As with other early dementia signs, these changes are most clinically significant when they represent a clear departure from the individual’s previous level of functioning and persist or worsen over time.
Disorientation and Visuospatial Difficulties
Becoming confused about time, date or place is a well-recognised feature of dementia that tends to become more pronounced as the condition progresses, but can emerge in subtle ways in the early stages [18]. A person may lose track of what day it is with unusual frequency, become confused about the sequence of recent events, or find that familiar environments feel less intuitively navigable than they previously did.
Visuospatial difficulties, which affect the ability to perceive and interpret spatial relationships, are particularly associated with posterior cortical atrophy, a variant of Alzheimer’s disease with a younger average age of onset [19]. A person affected may find driving increasingly difficult, struggle to judge distances when parking or navigating junctions, become lost in environments they know well, or experience difficulty with tasks such as reading, recognising faces or interpreting complex visual scenes.

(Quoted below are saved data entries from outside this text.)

theorem resyncing_leaves (cause : Cause) (z : State) :
    (resyncing cause z).station = { z.station with
        state := .resync, cause := cause, opened := false, count := 0, traffic := false, rollcall := .none }
      ∧ (resyncing cause z).table = z.table.keepOwn z.cfg.address
      ∧ (resyncing cause z).engine
        = { z.engine with framing := .awaitSync, ending := none, frame := none, objection := none, verdict := none }
      ∧ (resyncing cause z).lines = { z.lines with dataDriving := false }
      ∧ (resyncing cause z).port = z.port ∧ (resyncing cause z).timer = z.timer ∧ (resyncing cause z).drive = z.drive
      ∧ (resyncing cause z).cfg = z.cfg ∧ (resyncing cause z).inputs = z.inputs ∧ (resyncing cause z).pending = z.pending := by
  simp [resyncing]

/-- Entry to RESYNC keeps the own holdings and record, stops the engine until an edge, removes every CLAIM that is not on the wire and
offers a ROLLCALL (R26, R38, R63, R88, R139). -/
theorem enterResync_leaves (cause : Cause) {z : State} (idle : ∀ e ∈ z.sched.queue, e.onWire = false) :
    let t := enterResync cause z
    t.station = { z.station with
        state := .resync, cause := cause, opened := false, count := 0, traffic := false, rollcall := .none }
      ∧ t.table = z.table.keepOwn z.cfg.address
      ∧ t.engine = { z.engine with framing := .awaitSync, ending := none, frame := none, objection := none, verdict := none }
      ∧ t.lines.dataDriving = false ∧ t.Unclaiming ∧ holds t.sched.queue .rollcall = true
      ∧ t.port = z.port.post ⟨.resync, .cause cause, z.timer.cycleCounter⟩ ∧ t.timer = z.timer ∧ t.drive = z.drive
      ∧ t.cfg = z.cfg ∧ t.inputs = z.inputs ∧ t.pending = z.pending := by
  have unclaiming : (resyncing cause z).Unclaiming := by
    intro e he
    rcases mem_offerTo he with old | rfl
    · rcases mem_removeEntries.mp old with ⟨-, other⟩ | ⟨d, hd, -, wire, -⟩
      · exact other
      · exact absurd ((idle d hd).symm.trans wire) (by decide)
    · rfl
  have rollcall : holds (resyncing cause z).sched.queue .rollcall = true := holds_offerTo_self rfl
  have settled : (settleWaiting (resyncing cause z)).Unclaiming ∧ holds (settleWaiting (resyncing cause z)).sched.queue .rollcall = true := by
    refine ⟨settleWaiting_unclaiming (congrArg Station.state (resyncing_leaves cause z).1) unclaiming, ?_⟩
    obtain ⟨e, he, request⟩ := (holds_iff _ _).mp rollcall
    exact (holds_iff _ _).mpr ⟨e, (settleWaiting_mem_of_no_channel _ (by rw [request]; rfl)).mpr he, request⟩
  obtain ⟨station, table, engine, lines, port, timer, drive, cfg, inputs, pending⟩ := resyncing_leaves cause z
  have upd := settleWaiting_upd (resyncing cause z)
  rw [enterResync_eq]
  generalize resyncing cause z = x at *
  split
  · generalize settleWaiting x = y at *
    have kept : y.station = x.station ∧ y.table = x.table ∧ y.engine = x.engine ∧ y.lines = x.lines ∧ y.port = x.port
        ∧ y.timer = x.timer ∧ y.drive = x.drive ∧ y.cfg = x.cfg ∧ y.inputs = x.inputs ∧ y.pending = x.pending := by
      generalize y.channels = channels, y.sched.queue = queue at upd
      subst upd
      exact ⟨rfl, rfl, rfl, rfl, rfl, rfl, rfl, rfl, rfl, rfl⟩
    obtain ⟨station', table', engine', lines', port', timer', drive', cfg', inputs', pending'⟩ := kept
    refine ⟨station'.trans station, table'.trans table, engine'.trans engine, ?_, settled.1, settled.2, ?_, timer'.trans timer,
      drive'.trans drive, cfg'.trans cfg, inputs'.trans inputs, pending'.trans pending⟩
    · show y.lines.dataDriving = false
      rw [lines', lines]
    · show y.port.post ⟨.resync, .cause cause, y.timer.cycleCounter⟩ = _
      rw [port', port, timer', timer]
  · refine ⟨station, table, engine, ?_, unclaiming, rollcall, ?_, timer, drive, cfg, inputs, pending⟩
    · show x.lines.dataDriving = false
      rw [lines]
    · show x.port.post ⟨.resync, .cause cause, x.timer.cycleCounter⟩ = _
      rw [port, timer]

/-! ## No entry is on the wire -/

theorem loseHolding_idle {b : Bool} {c : ChannelId} {s : State} (idle : ∀ e ∈ s.sched.queue, e.onWire = false) :
    ∀ e ∈ (loseHolding b c s).sched.queue, e.onWire = false := by
  unfold loseHolding
  dsimp only
  split
  · exact idle
  · refine settle_idle_queue ?_
    split
    · exact idle
    · exact idle

theorem evict_idle {s : State} (idle : ∀ e ∈ s.sched.queue, e.onWire = false) : ∀ e ∈ (evict s).sched.queue, e.onWire = false := by
  obtain ⟨ls, run⟩ := evict_eq_loseEach s
  rw [run]
  unfold loseEach
  exact List.foldlRecOn ls _ (motive := fun s : State => ∀ e : QueueEntry, e ∈ s.sched.queue → e.onWire = false) idle fun _ h _ _ => loseHolding_idle h
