-- ==== Sys2Proof/Machine/RequestCommands.lean ====
section
/-! DEFINITION. The commands that are frames of the link: one definition per request kind, and the frames of an unknown kind and those ignored (09, R178 to R180). A request arrives as a good frame; its owner's rule is named. -/

namespace Sys2Proof.Machine

/-- A command that completes. -/
abbrev Completed := Host.Outcome State Fault Refusal

/-- The event in which a good frame of a request kind completes (R178). -/
def takeRequest (kind : ReqKind) (f : Frame) (s : State) : State := acceptFrame (kindCode kind) f s

/-- IDENTIFY (R186). -/
def execIdentify (f : Frame) (s : State) : Completed := .next (takeRequest .identify f s)

/-- STATUS (R187). -/
def execStatus (f : Frame) (s : State) : Completed := .next (takeRequest .status f s)

/-- SERVICE (R185). -/
def execService (f : Frame) (s : State) : Completed := .next (takeRequest .service f s)

/-- RESET_PART (R188). -/
def execResetPart (f : Frame) (s : State) : Completed := .next (takeRequest .resetPart f s)

/-- HOME (R13, R14). -/
def execHome (f : Frame) (s : State) : Completed := .next (takeRequest .home f s)

/-- SCAN (R16, R150). -/
def execScan (f : Frame) (s : State) : Completed := .next (takeRequest .scan f s)

/-- PARK (R19). -/
def execPark (f : Frame) (s : State) : Completed := .next (takeRequest .park f s)

/-- STOP (R20). -/
def execStop (f : Frame) (s : State) : Completed := .next (takeRequest .stop f s)

/-- POINT (R21). -/
def execPoint (f : Frame) (s : State) : Completed := .next (takeRequest .point f s)

/-- CLEAR_FAULT (R24). -/
def execClearFault (f : Frame) (s : State) : Completed := .next (takeRequest .clearFault f s)

/-- SET_DRIVE (R8). -/
def execSetDrive (f : Frame) (s : State) : Completed := .next (takeRequest .setDrive f s)

/-- SET_GEOMETRY (R31, R32). -/
def execSetGeometry (f : Frame) (s : State) : Completed := .next (takeRequest .setGeometry f s)

/-- LOAD_GRADE (R76). -/
def execLoadGrade (f : Frame) (s : State) : Completed := .next (takeRequest .loadGrade f s)

/-- SELECT_GRADE (R79, R80). -/
def execSelectGrade (f : Frame) (s : State) : Completed := .next (takeRequest .selectGrade f s)

/-- READ_GRADE (R88). -/
def execReadGrade (f : Frame) (s : State) : Completed := .next (takeRequest .readGrade f s)

/-- FETCH_SUMMARY (R112). -/
def execFetchSummary (f : Frame) (s : State) : Completed := .next (takeRequest .fetchSummary f s)

/-- READ_PROFILE (R108). -/
def execReadProfile (f : Frame) (s : State) : Completed := .next (takeRequest .readProfile f s)

/-- READ_TREND (R115). -/
def execReadTrend (f : Frame) (s : State) : Completed := .next (takeRequest .readTrend f s)

/-- CLEAR_PROFILES (R109). -/
def execClearProfiles (f : Frame) (s : State) : Completed := .next (takeRequest .clearProfiles f s)

/-- SET_STANDARDIZE (R119). -/
def execSetStandardize (f : Frame) (s : State) : Completed := .next (takeRequest .setStandardize f s)

/-- STANDARDIZE (R122). -/
def execStandardize (f : Frame) (s : State) : Completed := .next (takeRequest .standardize f s)

/-- READ_STANDARDIZE (R133). -/
def execReadStandardize (f : Frame) (s : State) : Completed := .next (takeRequest .readStandardize f s)

/-- SET_BREAK (R154). -/
def execSetBreak (f : Frame) (s : State) : Completed := .next (takeRequest .setBreak f s)

/-- READ_BREAK (R155). -/
def execReadBreak (f : Frame) (s : State) : Completed := .next (takeRequest .readBreak f s)

/-- CLEAR_BREAK_CAUSE (R156). -/
def execClearBreakCause (f : Frame) (s : State) : Completed := .next (takeRequest .clearBreakCause f s)

/-- READ_ALARMS (R162). -/
def execReadAlarms (f : Frame) (s : State) : Completed := .next (takeRequest .readAlarms f s)

/-- ACK_ALARM (R161). -/
def execAckAlarm (f : Frame) (s : State) : Completed := .next (takeRequest .ackAlarm f s)

/-- SET_LINES (R171, R172). -/
def execSetLines (f : Frame) (s : State) : Completed := .next (takeRequest .setLines f s)

/-- READ_LINES (R173). -/
def execReadLines (f : Frame) (s : State) : Completed := .next (takeRequest .readLines f s)

/-- DRIVE_OUTPUTS (R170). -/
def execDriveOutputs (f : Frame) (s : State) : Completed := .next (takeRequest .driveOutputs f s)

/-- UNKNOWN_KIND_REQUEST: a request frame whose kind is not one of the table (R178, R179). -/
def execUnknownKindRequest (kind : Byte) (f : Frame) (s : State) : Completed :=
  .next (acceptFrame kind.toNat f s)

/-- IGNORED_FRAME: a good frame that is discarded, ignored, or not acted on as a broadcast (R178, R180, R182). -/
def execIgnoredFrame (kind : Byte) (f : Frame) (s : State) : Completed :=
  .next (acceptFrame kind.toNat f s)

end Sys2Proof.Machine
end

These difficulties are sometimes the first sign that something has changed, and yet they are among the least likely to be connected to dementia by either the individual or those around them, making them particularly important to include in any comprehensive assessment.
When to Seek Assessment
If you or someone close to you has noticed a change in cognitive function, personality, behaviour, language or everyday ability that represents a departure from previous baseline, is persisting over time and is not explained by an obvious cause such as acute illness or bereavement, that warrants a specialist assessment.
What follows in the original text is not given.